__Task inputs__.
######
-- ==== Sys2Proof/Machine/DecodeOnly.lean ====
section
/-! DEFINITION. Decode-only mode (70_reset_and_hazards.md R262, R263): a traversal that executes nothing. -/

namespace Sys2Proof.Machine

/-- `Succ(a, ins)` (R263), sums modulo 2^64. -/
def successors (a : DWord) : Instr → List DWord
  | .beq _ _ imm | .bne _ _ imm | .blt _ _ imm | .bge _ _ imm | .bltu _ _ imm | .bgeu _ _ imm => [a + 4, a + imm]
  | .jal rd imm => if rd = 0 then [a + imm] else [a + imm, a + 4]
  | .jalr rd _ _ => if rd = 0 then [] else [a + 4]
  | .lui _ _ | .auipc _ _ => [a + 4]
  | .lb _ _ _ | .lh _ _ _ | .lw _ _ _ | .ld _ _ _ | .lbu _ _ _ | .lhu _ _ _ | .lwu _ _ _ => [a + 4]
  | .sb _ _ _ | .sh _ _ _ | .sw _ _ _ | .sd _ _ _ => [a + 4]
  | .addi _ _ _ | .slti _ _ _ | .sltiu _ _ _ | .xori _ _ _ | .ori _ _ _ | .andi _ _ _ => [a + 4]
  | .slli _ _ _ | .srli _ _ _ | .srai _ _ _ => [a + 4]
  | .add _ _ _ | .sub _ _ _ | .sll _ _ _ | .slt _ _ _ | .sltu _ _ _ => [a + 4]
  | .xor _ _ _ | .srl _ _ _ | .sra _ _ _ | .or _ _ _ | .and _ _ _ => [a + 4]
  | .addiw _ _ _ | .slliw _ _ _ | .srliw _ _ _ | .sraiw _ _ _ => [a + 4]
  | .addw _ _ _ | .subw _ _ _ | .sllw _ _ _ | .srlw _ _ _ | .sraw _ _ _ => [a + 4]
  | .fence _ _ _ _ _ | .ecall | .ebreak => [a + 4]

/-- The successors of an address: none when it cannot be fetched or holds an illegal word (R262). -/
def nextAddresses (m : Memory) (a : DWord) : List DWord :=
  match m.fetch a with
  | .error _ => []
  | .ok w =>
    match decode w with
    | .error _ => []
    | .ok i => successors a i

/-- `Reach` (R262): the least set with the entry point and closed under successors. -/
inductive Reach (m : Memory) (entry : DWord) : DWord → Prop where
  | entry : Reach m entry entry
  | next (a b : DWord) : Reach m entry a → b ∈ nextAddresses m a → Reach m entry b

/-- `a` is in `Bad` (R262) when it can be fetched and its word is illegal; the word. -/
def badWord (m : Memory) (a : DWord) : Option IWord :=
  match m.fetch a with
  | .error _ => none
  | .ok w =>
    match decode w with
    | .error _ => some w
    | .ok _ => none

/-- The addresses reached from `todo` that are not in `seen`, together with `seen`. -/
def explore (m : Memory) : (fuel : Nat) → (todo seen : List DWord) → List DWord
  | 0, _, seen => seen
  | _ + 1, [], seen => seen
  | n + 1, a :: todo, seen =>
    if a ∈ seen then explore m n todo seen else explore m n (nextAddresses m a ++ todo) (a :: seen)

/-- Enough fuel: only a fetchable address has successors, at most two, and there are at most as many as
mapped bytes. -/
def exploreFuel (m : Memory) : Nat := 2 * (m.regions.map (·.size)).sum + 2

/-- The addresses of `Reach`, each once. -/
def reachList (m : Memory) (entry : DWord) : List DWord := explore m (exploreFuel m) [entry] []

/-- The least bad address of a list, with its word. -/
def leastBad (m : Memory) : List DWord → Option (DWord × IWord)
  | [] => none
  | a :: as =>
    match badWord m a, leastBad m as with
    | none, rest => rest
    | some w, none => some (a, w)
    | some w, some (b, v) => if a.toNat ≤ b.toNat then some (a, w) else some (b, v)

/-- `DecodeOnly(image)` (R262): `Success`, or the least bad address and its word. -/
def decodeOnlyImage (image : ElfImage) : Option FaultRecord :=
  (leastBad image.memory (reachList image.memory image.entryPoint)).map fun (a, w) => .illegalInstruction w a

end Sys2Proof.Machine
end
######
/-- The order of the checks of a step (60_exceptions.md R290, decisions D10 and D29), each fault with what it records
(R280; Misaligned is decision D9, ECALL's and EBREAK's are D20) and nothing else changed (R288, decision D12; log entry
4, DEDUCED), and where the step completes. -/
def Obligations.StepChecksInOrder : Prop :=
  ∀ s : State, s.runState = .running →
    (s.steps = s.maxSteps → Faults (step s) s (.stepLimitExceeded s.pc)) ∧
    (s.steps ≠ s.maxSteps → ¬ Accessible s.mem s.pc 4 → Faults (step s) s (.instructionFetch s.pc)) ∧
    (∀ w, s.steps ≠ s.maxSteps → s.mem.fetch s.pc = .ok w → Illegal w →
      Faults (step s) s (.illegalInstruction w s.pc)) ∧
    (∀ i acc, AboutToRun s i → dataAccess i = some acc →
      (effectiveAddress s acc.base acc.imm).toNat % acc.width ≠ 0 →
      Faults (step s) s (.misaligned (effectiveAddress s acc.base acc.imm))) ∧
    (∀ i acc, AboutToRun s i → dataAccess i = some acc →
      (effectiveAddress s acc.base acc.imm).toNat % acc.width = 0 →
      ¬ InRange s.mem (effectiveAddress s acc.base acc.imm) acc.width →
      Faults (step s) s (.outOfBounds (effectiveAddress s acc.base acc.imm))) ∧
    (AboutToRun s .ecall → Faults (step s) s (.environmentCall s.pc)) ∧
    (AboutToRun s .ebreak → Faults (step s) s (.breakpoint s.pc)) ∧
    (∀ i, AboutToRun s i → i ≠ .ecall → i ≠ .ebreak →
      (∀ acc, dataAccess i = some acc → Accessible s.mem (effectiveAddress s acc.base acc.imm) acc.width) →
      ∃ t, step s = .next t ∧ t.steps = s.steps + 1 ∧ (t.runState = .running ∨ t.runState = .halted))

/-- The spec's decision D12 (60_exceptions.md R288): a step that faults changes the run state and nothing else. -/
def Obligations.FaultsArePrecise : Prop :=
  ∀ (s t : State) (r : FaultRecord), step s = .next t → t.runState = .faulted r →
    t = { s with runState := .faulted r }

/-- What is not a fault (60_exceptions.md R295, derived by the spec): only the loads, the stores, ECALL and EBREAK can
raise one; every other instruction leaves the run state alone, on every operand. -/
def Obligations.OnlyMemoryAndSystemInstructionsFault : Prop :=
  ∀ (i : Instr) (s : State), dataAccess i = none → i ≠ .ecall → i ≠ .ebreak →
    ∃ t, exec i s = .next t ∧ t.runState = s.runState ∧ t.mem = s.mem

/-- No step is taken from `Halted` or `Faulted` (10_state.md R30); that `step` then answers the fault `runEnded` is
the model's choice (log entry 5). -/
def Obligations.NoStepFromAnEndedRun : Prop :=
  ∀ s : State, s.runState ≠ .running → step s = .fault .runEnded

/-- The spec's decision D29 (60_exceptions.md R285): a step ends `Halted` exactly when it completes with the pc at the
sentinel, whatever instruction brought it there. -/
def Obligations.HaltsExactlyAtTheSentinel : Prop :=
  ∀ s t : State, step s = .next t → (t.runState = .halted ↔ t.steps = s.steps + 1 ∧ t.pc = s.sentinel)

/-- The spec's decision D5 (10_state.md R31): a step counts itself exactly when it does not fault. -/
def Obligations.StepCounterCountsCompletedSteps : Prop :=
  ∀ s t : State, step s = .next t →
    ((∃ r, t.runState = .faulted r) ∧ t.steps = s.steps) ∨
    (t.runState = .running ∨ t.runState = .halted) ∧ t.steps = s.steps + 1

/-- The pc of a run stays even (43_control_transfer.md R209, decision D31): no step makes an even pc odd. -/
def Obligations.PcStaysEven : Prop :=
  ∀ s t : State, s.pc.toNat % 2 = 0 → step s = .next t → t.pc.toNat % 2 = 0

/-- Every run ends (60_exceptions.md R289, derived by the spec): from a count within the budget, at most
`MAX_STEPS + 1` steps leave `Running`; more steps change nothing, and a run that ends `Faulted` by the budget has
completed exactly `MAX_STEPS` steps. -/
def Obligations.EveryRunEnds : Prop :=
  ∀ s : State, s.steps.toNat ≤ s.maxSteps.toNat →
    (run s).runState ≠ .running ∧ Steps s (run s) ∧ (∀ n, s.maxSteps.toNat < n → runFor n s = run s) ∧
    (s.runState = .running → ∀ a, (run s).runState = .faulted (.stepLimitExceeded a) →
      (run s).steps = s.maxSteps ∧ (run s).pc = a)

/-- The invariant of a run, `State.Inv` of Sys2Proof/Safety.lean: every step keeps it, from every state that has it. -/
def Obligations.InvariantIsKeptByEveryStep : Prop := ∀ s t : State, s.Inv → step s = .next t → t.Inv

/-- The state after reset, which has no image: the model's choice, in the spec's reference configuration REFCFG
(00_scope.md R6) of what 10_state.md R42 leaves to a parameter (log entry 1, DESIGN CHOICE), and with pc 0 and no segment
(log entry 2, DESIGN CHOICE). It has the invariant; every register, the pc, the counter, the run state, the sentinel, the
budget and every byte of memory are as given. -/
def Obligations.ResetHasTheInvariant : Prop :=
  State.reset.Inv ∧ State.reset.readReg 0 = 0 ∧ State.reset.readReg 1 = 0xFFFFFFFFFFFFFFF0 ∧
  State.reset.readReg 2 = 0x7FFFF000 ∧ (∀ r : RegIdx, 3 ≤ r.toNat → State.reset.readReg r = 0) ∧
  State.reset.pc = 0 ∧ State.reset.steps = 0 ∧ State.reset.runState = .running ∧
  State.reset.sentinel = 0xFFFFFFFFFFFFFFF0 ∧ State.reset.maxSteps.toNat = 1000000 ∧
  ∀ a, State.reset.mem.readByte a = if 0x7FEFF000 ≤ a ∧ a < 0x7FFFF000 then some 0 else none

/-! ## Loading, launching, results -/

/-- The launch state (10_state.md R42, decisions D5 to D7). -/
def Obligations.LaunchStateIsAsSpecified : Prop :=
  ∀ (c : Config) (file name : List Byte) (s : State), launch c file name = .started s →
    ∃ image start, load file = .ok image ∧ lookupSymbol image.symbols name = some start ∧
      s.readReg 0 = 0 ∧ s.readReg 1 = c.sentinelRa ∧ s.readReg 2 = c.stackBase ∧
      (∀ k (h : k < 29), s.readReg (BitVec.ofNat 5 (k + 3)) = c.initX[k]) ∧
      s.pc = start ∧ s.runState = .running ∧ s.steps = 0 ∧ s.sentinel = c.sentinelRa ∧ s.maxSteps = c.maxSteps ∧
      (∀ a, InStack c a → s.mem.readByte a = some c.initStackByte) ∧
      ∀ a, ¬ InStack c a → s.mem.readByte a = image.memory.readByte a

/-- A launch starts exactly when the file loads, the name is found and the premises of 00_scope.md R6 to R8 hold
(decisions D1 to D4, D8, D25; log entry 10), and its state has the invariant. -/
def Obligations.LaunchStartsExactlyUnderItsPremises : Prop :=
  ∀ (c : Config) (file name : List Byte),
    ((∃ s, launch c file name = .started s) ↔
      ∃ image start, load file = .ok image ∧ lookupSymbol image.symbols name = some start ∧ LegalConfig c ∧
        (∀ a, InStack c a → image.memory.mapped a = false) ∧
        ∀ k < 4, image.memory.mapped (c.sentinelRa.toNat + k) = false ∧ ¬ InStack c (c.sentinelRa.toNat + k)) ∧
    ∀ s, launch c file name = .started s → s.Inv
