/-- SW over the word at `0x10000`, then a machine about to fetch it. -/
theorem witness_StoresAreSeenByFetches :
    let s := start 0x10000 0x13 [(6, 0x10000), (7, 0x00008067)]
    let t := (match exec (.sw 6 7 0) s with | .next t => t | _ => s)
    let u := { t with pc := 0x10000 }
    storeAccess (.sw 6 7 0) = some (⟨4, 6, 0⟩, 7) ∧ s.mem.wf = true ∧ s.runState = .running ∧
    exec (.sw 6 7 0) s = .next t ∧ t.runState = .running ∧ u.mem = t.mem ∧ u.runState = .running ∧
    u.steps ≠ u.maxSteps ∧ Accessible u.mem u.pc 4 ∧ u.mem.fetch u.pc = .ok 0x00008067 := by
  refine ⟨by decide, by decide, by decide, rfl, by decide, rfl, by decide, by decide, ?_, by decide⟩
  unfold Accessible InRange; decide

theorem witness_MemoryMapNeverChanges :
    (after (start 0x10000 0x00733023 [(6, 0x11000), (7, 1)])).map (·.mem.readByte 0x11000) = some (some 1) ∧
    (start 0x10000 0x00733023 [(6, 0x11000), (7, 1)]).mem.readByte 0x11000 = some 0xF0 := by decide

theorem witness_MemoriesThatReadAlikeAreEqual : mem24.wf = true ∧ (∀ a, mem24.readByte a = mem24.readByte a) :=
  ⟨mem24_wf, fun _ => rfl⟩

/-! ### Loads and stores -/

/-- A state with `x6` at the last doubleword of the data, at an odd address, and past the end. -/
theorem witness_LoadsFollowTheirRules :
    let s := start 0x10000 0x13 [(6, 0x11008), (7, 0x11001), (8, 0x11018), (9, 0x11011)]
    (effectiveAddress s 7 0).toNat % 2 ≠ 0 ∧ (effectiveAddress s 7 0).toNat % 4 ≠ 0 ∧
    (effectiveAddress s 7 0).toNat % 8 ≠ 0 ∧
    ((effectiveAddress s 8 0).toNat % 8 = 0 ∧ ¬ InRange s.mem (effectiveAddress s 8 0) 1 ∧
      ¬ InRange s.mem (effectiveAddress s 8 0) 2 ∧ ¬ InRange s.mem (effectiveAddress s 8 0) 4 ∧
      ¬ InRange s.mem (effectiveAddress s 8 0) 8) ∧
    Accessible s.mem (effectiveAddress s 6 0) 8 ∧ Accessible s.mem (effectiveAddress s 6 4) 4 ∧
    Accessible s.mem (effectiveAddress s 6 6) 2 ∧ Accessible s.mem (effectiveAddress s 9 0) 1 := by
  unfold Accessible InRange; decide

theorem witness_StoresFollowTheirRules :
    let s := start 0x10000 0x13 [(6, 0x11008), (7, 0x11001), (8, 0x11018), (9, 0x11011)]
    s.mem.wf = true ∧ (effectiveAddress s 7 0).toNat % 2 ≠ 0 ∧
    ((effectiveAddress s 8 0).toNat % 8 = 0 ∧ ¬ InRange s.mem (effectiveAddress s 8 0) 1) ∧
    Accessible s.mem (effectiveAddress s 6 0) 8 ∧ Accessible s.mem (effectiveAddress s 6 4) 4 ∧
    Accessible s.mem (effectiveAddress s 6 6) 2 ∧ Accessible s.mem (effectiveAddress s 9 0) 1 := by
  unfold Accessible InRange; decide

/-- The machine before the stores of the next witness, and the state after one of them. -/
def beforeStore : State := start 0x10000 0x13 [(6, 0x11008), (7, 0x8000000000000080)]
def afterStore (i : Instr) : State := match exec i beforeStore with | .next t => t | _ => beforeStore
######
__Problem requirements__. Here the job is to set down exactly the lines of the material above that fall between the one with "(run s).runState ≠" and the one with "(log entry 2, DESIGN", inclusive, and nothing beyond them.

__Task result__.
    (run s).runState ≠ .running ∧ Steps s (run s) ∧ (∀ n, s.maxSteps.toNat < n → runFor n s = run s) ∧
    (s.runState = .running → ∀ a, (run s).runState = .faulted (.stepLimitExceeded a) →
      (run s).steps = s.maxSteps ∧ (run s).pc = a)

/-- The invariant of a run, `State.Inv` of Sys2Proof/Safety.lean: every step keeps it, from every state that has it. -/
def Obligations.InvariantIsKeptByEveryStep : Prop := ∀ s t : State, s.Inv → step s = .next t → t.Inv

/-- The state after reset, which has no image: the model's choice, in the spec's reference configuration REFCFG
(00_scope.md R6) of what 10_state.md R42 leaves to a parameter (log entry 1, DESIGN CHOICE), and with pc 0 and no segment
(log entry 2, DESIGN CHOICE). It has the invariant; every register, the pc, the counter, the run state, the sentinel, the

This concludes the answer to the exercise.